Context: when dealing with control systems, taking derivatives and integration is common, but is too error-prone, computation-intensive, and complicated. The Laplace transform of a function will allow us to deal with the system in frequency domain. As a result, derivation and integration turns into multiplication and division of \(s\), the complex frequency.


The definition of full Laplace transform is given as:

\[\mathcal L:\int_{-\infty}^\infty f(t)e^{-st}\mathrm dt\]

The function is integrated from time being \(-\infty\) to \(\infty\). However, we don’t care about what happens the time far far before. We care about the system after time 0. Thus we have the half Laplace transform:

\[\mathcal L:\int_{0^-}^\infty f(t)e^{-st}\mathrm dt\]

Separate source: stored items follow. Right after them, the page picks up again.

/-- The loop of SMULWIN, from an accumulator that holds the multiple by the bytes from j up (R193). -/
theorem winLoop_standsFor : ∀ (j : Nat) {acc : JacobianValue}, acc.StandsFor ((k.toNat / 2 ^ (8 * j)) • G) →
    ∃ r, winLoop k j acc = some r ∧ r.StandsFor (k.toNat • G) := by
  intro j
  induction j with
  | zero => exact fun {acc} h => ⟨acc, rfl, by rwa [Nat.mul_zero, pow_zero, Nat.div_one] at h⟩
  | succ j ih =>
    intro acc h
    obtain ⟨q, e, hq⟩ := windowTable_standsFor hG (show scalarByte k j < 256 from Nat.mod_lt _ (by norm_num))
    have hs := addja_standsFor (dbljEight_standsFor h) hq
    rw [← mul_nsmul', ← add_nsmul, scalarByte_add] at hs
    rw [winLoop, e, Option.bind_some]
    exact ih hs

/-- SMULWIN multiplies G (R193). -/
theorem smulWin_standsFor : ∃ v, smulWin k = some v ∧ v.StandsFor (k.toNat • G) := by
  obtain ⟨r, hr, hs⟩ := winLoop_standsFor k hG 32 (acc := .inf)
    (by rw [Nat.div_eq_of_lt (show k.toNat < 2 ^ (8 * 32) from k.isLt), zero_nsmul]; trivial)
  rw [smulWin, hr, Option.bind_some]
  exact j2a_standsFor hs

/-- The loop of SMULBIT (R194). -/
theorem bitLoop_standsFor : ∀ (left i : Nat) {acc : JacobianValue}, i + left ≤ 256 →
    acc.StandsFor ((k.toNat % 2 ^ i) • G) →
      ∃ r, bitLoop k left i acc = some r ∧ r.StandsFor ((k.toNat % 2 ^ (i + left)) • G) := by
  intro left
  induction left with
  | zero => exact fun i acc _ hacc => ⟨acc, rfl, hacc⟩
  | succ left ih =>
    intro i acc hi hacc
    obtain ⟨q, e, hq⟩ := bitTable_standsFor hG (show i < 256 by omega)
    rw [bitLoop, e, Option.bind_some, ← Nat.add_assoc, Nat.add_right_comm]
    exact ih (i + 1) (by omega) (addja_bit_standsFor k hacc hq)

/-- SMULBIT multiplies G (R194). -/
theorem smulBit_standsFor : ∃ v, smulBit k = some v ∧ v.StandsFor (k.toNat • G) := by
  obtain ⟨r, hr, hs⟩ := bitLoop_standsFor k hG 256 0 (acc := .inf) (by norm_num)
    (by rw [pow_zero, Nat.mod_one, zero_nsmul]; trivial)
  rw [Nat.zero_add, Nat.mod_eq_of_lt k.isLt] at hs
  rw [smulBit, hr, Option.bind_some]
  exact j2a_standsFor hs

end
end

/-- Settles O56: each loop keeps its accumulator at a multiple by a part of the scalar, and n times G is the identity. -/
theorem scalarMultiplesAgree : Obligations.ScalarMultiplesAgree := by
  intro _ s rd k G hG
  refine ⟨fun b B hB => ?_, ?_, ?_, order_smul_baseG hG, fun m => by rw [add_nsmul, order_smul_baseG hG, add_zero]⟩
  · have hb := affine_inDomain_of_standsFor hB
    refine ⟨?_, ?_⟩
    · obtain ⟨v, hv, hs⟩ := smulLtr_standsFor (s.readF k) hB
      obtain ⟨t, he, hdone, -, hread⟩ := exec_smulltr_inDomain s rd k b hb hv
      exact ⟨t, he, hdone, by rw [hread]; exact hs⟩
    · obtain ⟨v, hv, hs⟩ := smulRtl_standsFor (s.readF k) hB
      obtain ⟨t, he, hdone, -, hread⟩ := exec_smulrtl_inDomain s rd k b hb hv
      exact ⟨t, he, hdone, by rw [hread]; exact hs⟩
  · obtain ⟨v, hv, hs⟩ := smulWin_standsFor (s.readF k) hG
    obtain ⟨t, he, hdone, -, hread⟩ := exec_smulwin_readA s rd k hv
    exact ⟨t, he, hdone, by rw [hread]; exact hs⟩
  · obtain ⟨v, hv, hs⟩ := smulBit_standsFor (s.readF k) hG
    obtain ⟨t, he, hdone, -, hread⟩ := exec_smulbit_readA s rd k hv
    exact ⟨t, he, hdone, by rw [hread]; exact hs⟩

end Sys2Proof.Laws
end

section
/-! PROOFS. The four scalar multiplications for every base in domain, on the curve or not, and at the scalars 0 and 1
(spec/45_scalar_mul.md R190 to R194). -/

namespace Sys2Proof.Laws

open Sys2Proof.Machine

/-- A2J then J2A gives the point back (R160, R161). -/
theorem j2a_a2j {q : AffineValue} (h : q.inDomain = true) : j2a (a2j q) = some q := by
  cases q with
  | inf => rfl
  | point x y =>
    exact j2a_eq_of_equations (a2j_inDomain h) h (by rw [residue_one, one_pow, mul_one])
      (by rw [residue_one, one_pow, mul_one])

theorem getLsbD_one_eq_false {j : Nat} (hj : 1 ≤ j) : (1 : U256).getLsbD j = false := by
  simp [BitVec.getLsbD_one]; omega

/-- The scalar 0 has no bit to add, and with base infinity what a bit adds is infinity. -/
theorem eq_inf_of_bit_set {k : U256} {base : AffineValue} (h : k = 0 ∨ base = .inf) {j : Nat} (hbit : k.getLsbD j = true) :
    base = .inf := by
  refine h.resolve_left fun h0 => ?_
  rw [h0, BitVec.ofNat_eq_ofNat, BitVec.getLsbD_zero] at hbit
  cases hbit

/-- A bit of the scalar that is 0, or whose addend is infinity, leaves the accumulator. -/
theorem addja_bit_stays {acc : JacobianValue} {q : AffineValue} {bit : Bool} (h : bit = true → q = .inf) :
    (if bit then addja acc q else acc) = acc := by
  cases bit with
  | false => rfl
  | true => rw [h rfl, addja_inf_right, if_pos rfl]

/-- While no bit of the scalar is 1, or with base infinity, SMULLTR's loop stays at infinity (R191). -/
theorem ltrLoop_stays_inf {k : U256} {base : AffineValue} : ∀ {i : Nat},
    (∀ j < i, k.getLsbD j = true → base = .inf) → ltrLoop k base i .inf = .inf := by
  intro i
  induction i with
  | zero => exact fun _ => rfl
  | succ i ih =>
    intro h
    rw [ltrLoop, dblj, addja_bit_stays (h i (Nat.lt_succ_self i))]
    exact ih fun j hj => h j (by omega)

/-- The scalar 1: only its last bit adds the base (R191). -/
theorem ltrLoop_one (base : AffineValue) (i : Nat) : ltrLoop 1 base (i + 1) .inf = a2j base := by
  induction i with
  | zero => exact addja_inf_left base
  | succ i ih =>
    rw [ltrLoop, dblj, getLsbD_one_eq_false (Nat.succ_pos i), if_neg Bool.false_ne_true]
    exact ih

theorem smulLtr_eq_inf {k : U256} {base : AffineValue} (h : k = 0 ∨ base = .inf) : smulLtr k base = some .inf := by
  rw [smulLtr, ltrLoop_stays_inf fun _ _ hbit => eq_inf_of_bit_set h hbit]
  rfl

theorem smulLtr_one {base : AffineValue} (hb : base.inDomain = true) : smulLtr 1 base = some base := by
  rw [smulLtr, ltrLoop_one base 255, j2a_a2j hb]

/-- While no bit of the scalar from i up is 1, or with the running value at infinity, SMULRTL's loop leaves its
accumulator (R192). -/
theorem rtlLoop_stays {k : U256} {acc : JacobianValue} : ∀ (left : Nat) {i : Nat} {run : AffineValue},
    run.inDomain = true → (∀ j, i ≤ j → k.getLsbD j = true → run = .inf) → rtlLoop k left i acc run = some acc := by
  intro left
  induction left with
  | zero => exact fun _ _ => rfl
  | succ left ih =>
    intro i run hr h
    obtain ⟨next, e, hnext⟩ := dblaff_total hr
    rw [rtlLoop, e, Option.bind_some, addja_bit_stays (h i (Nat.le_refl i))]
    refine ih hnext fun j hj hbit => ?_
    rw [h j (by omega) hbit] at e
    exact (Option.some.inj e).symm

theorem smulRtl_eq_inf {k : U256} {base : AffineValue} (hb : base.inDomain = true) (h : k = 0 ∨ base = .inf) :
    smulRtl k base = some .inf := by
  rw [smulRtl, rtlLoop_stays 256 hb fun _ _ hbit => eq_inf_of_bit_set h hbit]
  rfl

/-- The scalar 1: its first bit adds the base, and the doublings that follow change nothing of the result (R192). -/
theorem smulRtl_one {base : AffineValue} (hb : base.inDomain = true) : smulRtl 1 base = some base := by
  obtain ⟨next, e, hnext⟩ := dblaff_total hb
  have hstep : rtlLoop 1 (255 + 1) 0 .inf base = rtlLoop 1 255 1 (a2j base) next := by
    rw [rtlLoop, e, Option.bind_some, if_pos (by decide), addja_inf_left]
  rw [smulRtl, hstep, rtlLoop_stays 255 hnext fun j hj hbit => ?_, Option.bind_some, j2a_a2j hb]
  rw [getLsbD_one_eq_false hj] at hbit
  cases hbit

/-- A point is stood for by one value only (R25). -/
theorem AffineValue.eq_of_standsFor {q r : AffineValue} {P : curve.Point} (hq : q.StandsFor P) (hr : r.StandsFor P) :
    q = r := by
  cases P with
  | zero => rw [(AffineValue.eq_inf_iff hq).2 rfl, (AffineValue.eq_inf_iff hr).2 rfl]
  | some X Y hn =>
    cases q with
    | inf => cases hq
    | point x y =>
      cases r with
      | inf => cases hr
      | point u v =>
        obtain ⟨hx, hy, rfl, rfl⟩ := hq
        obtain ⟨hu, hv, eu, ev⟩ := hr
        rw [fieldElement_iff] at hx hy hu hv
        rw [residue_inj hu hx eu, residue_inj hv hy ev]
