-- ==== Sys2Proof/Syntax.lean ====
section
/-! DEFINITION. The instructions: one constructor per row of spec/opcode_table.json. -/

namespace Sys2Proof

/-- The choice the a-bit makes for the ALU's second operand (30_encoding R65, 43_compute_instruction R161). -/
inductive Operand where
  /-- a = 0: the raw value of the address register. -/
  | addr
  /-- a = 1: the memory operand `RAM[A0]`. -/
  | mem
  deriving DecidableEq, Repr

/-- The destination codes by their mnemonics (30_encoding R74). -/
inductive Dest where
  /-- `000`: nothing is written (R191). -/
  | null
  /-- `001`: `RAM[A0]` (R192). -/
  | M
  /-- `010`: `D` (R193). -/
  | D
  /-- `011`: `RAM[A0]` and `D` (R194). -/
  | MD
  /-- `100`: `A` (R195). -/
  | A
  /-- `101`: `RAM[A0]` and `A` (R196). -/
  | AM
  /-- `110`: `D` and `A` (R197). -/
  | AD
  /-- `111`: `RAM[A0]`, `D` and `A` (R198). -/
  | AMD
  deriving DecidableEq, Repr

/-- The jump codes by their mnemonics (30_encoding R75, 44_jump R201 to R208). -/
inductive Jump where
  /-- `000`: never. -/
  | null
  /-- `001`: result > 0. -/
  | JGT
  /-- `010`: result = 0. -/
  | JEQ
  /-- `011`: result ≥ 0. -/
  | JGE
  /-- `100`: result < 0. -/
  | JLT
  /-- `101`: result ≠ 0. -/
  | JNE
  /-- `110`: result ≤ 0. -/
  | JLE
  /-- `111`: always. -/
  | JMP
  deriving DecidableEq, Repr

/-- The instructions, in the order of the opcode table. The machine has two kinds (30_encoding R60): `atValue` is the
address-instruction, every other constructor is a compute-instruction seen through one row of the table. A row fixes some
fields of the compute-instruction and its constructor carries the others (R79); since the rows overlap, `Instr.wf` says
which constructor a word belongs to (DESIGN CHOICE, safe: log 4). -/
inductive Instr where
  /-- `@value` (R150). -/
  | atValue (value : BitVec 15)
  /-- `dest=comp;jump`, the general compute-instruction, any control code (R160). -/
  | compute (y : Operand) (c : Code) (d : Dest) (j : Jump)
  /-- computation `0` (R162). -/
  | comp0 (d : Dest) (j : Jump)
  /-- computation `1` (R163). -/
  | comp1 (d : Dest) (j : Jump)
  /-- computation `-1` (R164). -/
  | compNeg1 (d : Dest) (j : Jump)
  /-- computation `D` (R165). -/
  | compD (d : Dest) (j : Jump)
  /-- computation `A` (R166). -/
  | compA (d : Dest) (j : Jump)
  /-- computation `!D` (R167). -/
  | compNotD (d : Dest) (j : Jump)
  /-- computation `!A` (R168). -/
  | compNotA (d : Dest) (j : Jump)
  /-- computation `-D` (R169). -/
  | compNegD (d : Dest) (j : Jump)
  /-- computation `-A` (R170). -/
  | compNegA (d : Dest) (j : Jump)
  /-- computation `D+1` (R171). -/
  | compDPlus1 (d : Dest) (j : Jump)
  /-- computation `A+1` (R172). -/
  | compAPlus1 (d : Dest) (j : Jump)
  /-- computation `D-1` (R173). -/
  | compDMinus1 (d : Dest) (j : Jump)
  /-- computation `A-1` (R174). -/
  | compAMinus1 (d : Dest) (j : Jump)
  /-- computation `D+A` (R175). -/
  | compDPlusA (d : Dest) (j : Jump)
  /-- computation `D-A` (R176). -/
  | compDMinusA (d : Dest) (j : Jump)
  /-- computation `A-D` (R177). -/
  | compAMinusD (d : Dest) (j : Jump)
  /-- computation `D&A` (R178). -/
  | compDAndA (d : Dest) (j : Jump)
  /-- computation `D|A` (R179). -/
  | compDOrA (d : Dest) (j : Jump)
  /-- computation `M` (R180). -/
  | compM (d : Dest) (j : Jump)
  /-- computation `!M` (R181). -/
  | compNotM (d : Dest) (j : Jump)
  /-- computation `-M` (R182). -/
  | compNegM (d : Dest) (j : Jump)
  /-- computation `M+1` (R183). -/
  | compMPlus1 (d : Dest) (j : Jump)
  /-- computation `M-1` (R184). -/
  | compMMinus1 (d : Dest) (j : Jump)
  /-- computation `D+M` (R185). -/
  | compDPlusM (d : Dest) (j : Jump)
  /-- computation `D-M` (R186). -/
  | compDMinusM (d : Dest) (j : Jump)
  /-- computation `M-D` (R187). -/
  | compMMinusD (d : Dest) (j : Jump)
  /-- computation `D&M` (R188). -/
  | compDAndM (d : Dest) (j : Jump)
  /-- computation `D|M` (R189). -/
  | compDOrM (d : Dest) (j : Jump)
  /-- destination `000`, nothing (R191). -/
  | destNull (y : Operand) (c : Code) (j : Jump)
  /-- destination `001`, `M` (R192). -/
  | destM (y : Operand) (c : Code) (j : Jump)
  /-- destination `010`, `D` (R193). -/
  | destD (y : Operand) (c : Code) (j : Jump)
  /-- destination `011`, `MD` (R194). -/
  | destMD (y : Operand) (c : Code) (j : Jump)
  /-- destination `100`, `A` (R195). -/
  | destA (y : Operand) (c : Code) (j : Jump)
  /-- destination `101`, `AM` (R196). -/
  | destAM (y : Operand) (c : Code) (j : Jump)
  /-- destination `110`, `AD` (R197). -/
  | destAD (y : Operand) (c : Code) (j : Jump)
  /-- destination `111`, `AMD` (R198). -/
  | destAMD (y : Operand) (c : Code) (j : Jump)
  /-- jump `000`, none (R201). -/
  | jumpNull (y : Operand) (c : Code) (d : Dest)
  /-- jump `001`, `JGT` (R202). -/
  | jumpJGT (y : Operand) (c : Code) (d : Dest)
  /-- jump `010`, `JEQ` (R203). -/
  | jumpJEQ (y : Operand) (c : Code) (d : Dest)
  /-- jump `011`, `JGE` (R204). -/
  | jumpJGE (y : Operand) (c : Code) (d : Dest)
  /-- jump `100`, `JLT` (R205). -/
  | jumpJLT (y : Operand) (c : Code) (d : Dest)
  /-- jump `101`, `JNE` (R206). -/
  | jumpJNE (y : Operand) (c : Code) (d : Dest)
  /-- jump `110`, `JLE` (R207). -/
  | jumpJLE (y : Operand) (c : Code) (d : Dest)
  /-- jump `111`, `JMP` (R208). -/
  | jumpJMP (y : Operand) (c : Code) (d : Dest)
  deriving DecidableEq, Repr

end Sys2Proof
end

List of Laplace Transforms


\[\mathcal L\left\{\int x \mathrm dx\right\}=\frac 1 s x\]


\[\mathcal L \left\{\frac {\mathrm d}{\mathrm dt} x\right\}=sx\]

Delta Function

\[\mathcal L \left\{\delta (t)\right\}=\mathcal L \left\{\frac{\mathrm d u(t)}{\mathrm dt}\right\}=s\cdot \frac 1 s=1\]

Where \(\delta(t)\) is a “infinite spike” at \(t=0\), and \(u(t)\) is the unit step function.